Published in final edited form as: Cell Rep. 2020 Nov 24;33(8):108411. doi: 10.1016/j.celrep.2020.108411

Figure 6. Mcu−/− Macrophages Exhibit an Abnormal Immunometabolic Shift in Response to Fungal Pathogens.

Figure 6.

(A) Representative FLIM images from before and after C. albicans engulfment. a2% is shown as a shift from blue to red. Scale bar is 10 μm.

(B) Assessment of a2% (reflects NADPH levels) in WT (n = 4) and Mcu−/− (n = 3) BMDMs.
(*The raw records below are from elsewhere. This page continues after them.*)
-- ==== Sys2Proof/Machine/Ptp.lean ====
section
/-! DEFINITION. PTP (R406 to R411): the messages of IEEE 1588 as the profiles of R406 use them, the ports, the
transparent clock, and what a master sends. The message layouts are those of the standard. -/

namespace Sys2Proof.Machine

/-! Messages. -/

/-- The fields of a message's header (IEEE 1588). `body` is the whole message. -/
structure PtpMsg where
  kind   : Nat
  flags  : Nat
  corr   : Int
  sender : List Byte
  seq    : Nat
  body   : List Byte
  deriving DecidableEq, Repr

/-- The least length of a message of a kind: Sync, Pdelay_Req, Pdelay_Resp, Follow_Up, Pdelay_Resp_Follow_Up,
Announce, Signaling, Management. -/
def ptpLen (kind : Nat) : Option Nat :=
  match kind with
  | 0x0 => some 44 | 0x2 => some 54 | 0x3 => some 54 | 0x8 => some 44 | 0xA => some 54 | 0xB => some 64
  | 0xC => some 44 | 0xD => some 48 | _ => none

/-- A message accepted under R406: version 2 with minor version 0 or 1, domain 0, the peer delay mechanism. -/
def ptpParse (b : List Byte) : Option PtpMsg :=
  let b0 := leNat (slice b 0 1)
  let b1 := leNat (slice b 1 1)
  let n := beNat (slice b 2 2)
  match ptpLen (b0 % 16) with
  | none => none
  | some m =>
    if b1 % 16 = 2 ∧ b1 / 16 ≤ 1 ∧ leNat (slice b 4 1) = 0 ∧ m ≤ n ∧ n ≤ b.length then
      some { kind := b0 % 16, flags := beNat (slice b 6 2), corr := (BitVec.ofNat 64 (beNat (slice b 8 8))).toInt,
             sender := slice b 20 10, seq := beNat (slice b 30 2), body := b.take n }
    else none

/-- A PTP timestamp of 10 octets, in units of 2^-16 ns. -/
def ptpTime (b : List Byte) : Nat := (beNat (slice b 0 6) * 1000000000 + beNat (slice b 6 4)) * 2 ^ 16

/-- The 10 octets of a time. -/
def ptpTimeBytes (t : Nat) : List Byte := beBytes 6 (t / g16) ++ beBytes 4 (t % g16 / 2 ^ 16)

/-- The module's clockIdentity (R407). -/
def clockId : List Byte :=
  let m := leBytes 6 (laneMac 0).toNat
  m.take 3 ++ beBytes 2 0xFFFE ++ m.drop 3

/-- A port's sourcePortIdentity. -/
def portId (n : Nat) : List Byte := clockId ++ beBytes 2 (n + 1)

/-- A header: control field and the interval's logarithm by kind. -/
def ptpHeader (s : State) (n kind len flags : Nat) (corr : Int) (seq : Nat) : List Byte :=
  let minor := b2n (bit (reg s (ptpBase n)) 5)
  let ctl := match kind with | 0x0 => 0 | 0x8 => 2 | _ => 5
  let log := match kind with | 0x0 => 0 | 0x8 => 0 | 0xB => 0 | _ => 0x7F
  beBytes 1 kind ++ beBytes 1 (minor * 16 + 2) ++ beBytes 2 len ++ beBytes 2 0 ++ beBytes 2 flags
    ++ beBytes 8 (BitVec.ofInt 64 corr).toNat ++ beBytes 4 0 ++ portId n ++ beBytes 2 seq ++ beBytes 1 ctl
    ++ beBytes 1 log

/-- A message sent from a port: to the peer-delay address or the general one, with the tag that vtag asks for, and
on an HSR pair with the HSR tag, on both lanes unless it is a peer-delay message (R406, R409, R410). -/
def ptpOut (n : Nat) (m : List Byte) (s : State) : State :=
  let w := reg s (ptpBase n)
  let kind := leNat (slice m 0 1) % 16
  let peer := kind = 0x2 ∨ kind = 0x3 ∨ kind = 0xA
  let dst := if peer then beBytes 6 0x0180C200000E else beBytes 6 0x011B19000000
  let hsr := pairMode s (n / 2) = 2
  let mac := laneMac (if hsr then n / 2 * 2 else n)
  let tag := if bit w 7 then beBytes 2 0x8100 ++ beBytes 2 (fld w 22 20 * 2 ^ 13 + fld w 19 8) else []
  let b := padTo 60 (dst ++ leBytes 6 mac.toNat ++ tag ++ beBytes 2 0x88F7 ++ m)
  if hsr && decide peer then
    let seq := tblGet 0 s.pairSeq (n / 2)
    sendFrame n (pairFrame 2 (n % 2) seq b) { s with pairSeq := tblSet (n / 2) ((seq + 1) % 2 ^ 16) s.pairSeq }
  else if hsr then
    let seq := tblGet 0 s.pairSeq (n / 2)
    let s := { s with pairSeq := tblSet (n / 2) ((seq + 1) % 2 ^ 16) s.pairSeq }
    sendFrame (n / 2 * 2 + 1) (pairFrame 2 1 seq b) (sendFrame (n / 2 * 2) (pairFrame 2 0 seq b) s)
  else sendFrame n b s

/-- The next sequence number of a kind of message on a port. -/
def ptpSeq (n kind : Nat) (s : State) : Nat × State :=
  let x := ptpOf s n
  let q := tblGet 0 x.seqs kind
  (q, setPtp n { x with seqs := tblSet kind ((q + 1) % 2 ^ 16) x.seqs } s)

def ptpErr (n : Nat) (s : State) : State := bumpReg (ptpBase n + 0x20) 32 s

/-! Port states (R407). -/

/-- A port that takes part in the BMCA. -/
def ptpPlain (s : State) (n : Nat) : Bool := decide (1 ≤ ptpRole s n) && decide (ptpRole s n ≤ 3)

/-- The grandmaster attributes of the module: clockClass, clockAccuracy, timeSource (R408). -/
def gmAttr (s : State) : Nat × Nat × Nat :=
  let src := asrc s
  let last := s.time.lastSrc
  let free := fun (_ : Unit) =>
    let v := (Config.gmAttr s.time.state last).toNat
    (v / 2 ^ 16, v / 2 ^ 8 % 2 ^ 8, v % 2 ^ 8)
  match s.time.state with
  | 0 => (248, 0xFE, if src = 4 then 0x60 else 0xA0)
  | 2 => if src = 2 ∨ src = 3 then (6, 0x21, 0x90) else free ()
  | 3 => if s.time.expired then (187, 0xFE, 0xA0)
         else if last = 2 ∨ last = 3 then (7, 0x21, 0x90) else free ()
  | _ => free ()

/-! The best master clock algorithm (R407): one for the clock, over the Announce messages of every port. The spec names
it by IEEE 1588 (PRESUMED, log entry 97). -/

/-- An Announce message as a port received it. -/
structure PtpCand where
  port : Nat
  msg  : List Byte
  deriving DecidableEq, Repr

/-- priority1, class, accuracy, variance, priority2 and identity of the grandmaster, as one number to compare. -/
def candKey (c : PtpCand) : Nat := beNat (slice c.msg 47 14)
def candGm (c : PtpCand) : List Byte := slice c.msg 53 8
def candSteps (c : PtpCand) : Nat := beNat (slice c.msg 61 2)
def candSender (c : PtpCand) : Nat := beNat (slice c.msg 20 8)

/-- `a` is better than `b`, and whether by topology alone. Under one grandmaster fewer steps win; with as many, the lower
sender and then the lower receiving port. -/
def ptpBetter (a b : PtpCand) : Bool × Bool :=
  let me := beNat clockId
  if candGm a ≠ candGm b then (decide (candKey a < candKey b), false)
  else if candSteps a + 1 < candSteps b then (true, false)
  else if candSteps b + 1 < candSteps a then (false, false)
  else if candSteps a < candSteps b then (true, decide (candSender b < me))
  else if candSteps b < candSteps a then (false, false)
  else if candSender a ≠ candSender b then (decide (candSender a < candSender b), true)
  else (decide (a.port < b.port), true)

/-- The best of several. -/
def ptpBest : List PtpCand → Option PtpCand
  | [] => none
  | c :: l => match ptpBest l with
    | some d => if (ptpBetter d c).1 then some d else some c
    | none => some c

/-- The best Announce that a port has received. -/
def portBest (s : State) (n : Nat) : Option PtpCand := ptpBest ((ptpOf s n).anns.map (fun a => ⟨n, a.1⟩))

/-- The best of the clock: a master-only port contributes none. -/
def clockBest (s : State) : Option PtpCand :=
  ptpBest (((List.range 16).filter (fun n => ptpPlain s n && ptpRole s n != 3)).filterMap (portBest s))

/-- The SLAVE port, and the last Announce of its master. -/
def slavePort (s : State) : Option Nat := (List.range 16).find? (fun n => ptpPlain s n && pstate s n == 9)
def masterAnn (s : State) : Option (List Byte) := (slavePort s).bind (fun n => (portBest s n).map (fun c => c.msg))

/-- The module's own attributes as they enter a comparison: priority1, class, accuracy, variance, priority2,
identity. A clock that follows PTP compares with the attributes of a free-running one (PRESUMED, log entry 97). -/
def ownAttr (s : State) (n : Nat) : List Byte :=
  let a := if asrc s = 1 then (248, 0xFE, 0xA0) else gmAttr s
  let cls := if ptpRole s n = 1 then 255 else a.1
  let w := reg s (partTime + 0x70)
  beBytes 1 (fld w 7 0) ++ beBytes 1 cls ++ beBytes 1 a.2.1 ++ beBytes 2 (if tlock s then 0x4E5D else 0xFFFF)
    ++ beBytes 1 (fld w 15 8) ++ clockId

/-- The clock is slave-only: every port that takes part has role 1 (R407; DEDUCED, log entry 97). -/
def slaveOnly (s : State) : Bool := (List.range 16).all (fun n => !ptpPlain s n || ptpRole s n == 1)

/-- The state that the algorithm gives a port: 4 LISTENING, 6 MASTER, 7 PASSIVE, 9 SLAVE. -/
def ptpAdvice (s : State) (ebest : Option PtpCand) (n : Nat) : Nat :=
  let own := ownAttr s n
  let mine := portBest s n
  if mine.isNone ∧ (pstate s n = 1 ∨ pstate s n = 4) ∧ !(ptpOf s n).out then 4
  else if 1 ≤ beNat (slice own 1 1) ∧ beNat (slice own 1 1) ≤ 127 then
    match mine with
    | some c => if candKey c < beNat own then 7 else 6
    | none => 6
  else match ebest with
  | none => 6
  | some e =>
    if beNat own < candKey e then 6
    else if e.port = n then 9
    else match mine with
    | some c => if (ptpBetter e c).1 && (ptpBetter e c).2 then 7 else 6
    | none => 6

/-- A decided state that a port's role allows: a slave-only port is never MASTER, a master-only port always, unless the
clock is slave-only. -/
def roleState (s : State) (role k : Nat) : Nat :=
  if role = 3 then (if slaveOnly s then 4 else 6)
  else if k = 6 ∧ role = 1 then 4
  else k

/-- A sync interval has passed without a Sync of the port's master (R410; DESIGN CHOICE, log entry 97). -/
def syncStale (s : State) (n : Nat) : Bool :=
  match (ptpOf s n).syncAt with
  | some t => decide (t + tSec < s.time.dur)
  | none => false

def syncFresh (s : State) (n : Nat) : Bool := (ptpOf s n).syncAt.isSome && !syncStale s n

/-- The port of a PRP pair that shares its LANs' masters with `n`, when both have role 1 or 2. -/
def prpTwin (s : State) (n : Nat) : Option Nat :=
  let m := if n % 2 = 0 then n + 1 else n - 1
  if pairMode s (n / 2) = 1 ∧ (ptpRole s n = 1 ∨ ptpRole s n = 2) ∧ (ptpRole s m = 1 ∨ ptpRole s m = 2) then some m
  else none

/-- The PASSIVE port of a PRP pair whose SLAVE port has lost Sync takes over (R410). -/
def prpTakes (s : State) (n : Nat) : Bool :=
  pstate s n == 7 && syncFresh s n && (match prpTwin s n with
    | some m => pstate s m == 9 && syncStale s m
    | none => false)

/-- The roles within every PRP pair after a decision: beside a SLAVE port the other is PASSIVE, whatever its LAN's master
(R410). -/
def prpSettle (s : State) : State :=
  let s := (List.range 16).foldl (fun s n =>
    match prpTwin s n with
    | some m => if pstate s m = 9 ∧ (pstate s n = 4 ∨ pstate s n = 6) then setRegF (ptpBase n + 0x10) 3 0 7 s else s
    | none => s) s
  match (List.range 16).find? (prpTakes s) with
  | some n =>
    let m := if n % 2 = 0 then n + 1 else n - 1
    setRegF (ptpBase n + 0x10) 3 0 9 (setRegF (ptpBase m + 0x10) 3 0 7 s)
  | none => s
Error bars represent SEM; p = 0.0123 at 40 min and p = 0.0038 at 60 min according to Welch’s, two-tailed test.

(C) Mitochondrial oxygen consumption rate (OCR) in WT (n = 4) and Mcu−/− (n = 4) macrophages in response to zymosan. Cells were measured at baseline for 30 min followed by the injection of zymosan. BAM15 (mitochondrial uncoupler) and rotenone and antimycin A injected at indicated times (green arrows).

(D) Extracellular acidification rate (ECAR) of WT (n = 4) and Mcu−/− (n = 4) macrophages in response to zymosan. Cells were measured at baseline for 30 min followed by the injection of zymosan (green arrow). The gray bar denotes a change in sampling rate from a measurement every 5 min to a measurement every 10 min.

(E) Seahorse bioenergetics profile, shown as relationship of OCR and ECAR, in WT (n = 4) and Mcu−/− (n = 4) BMDMs responding to zymosan.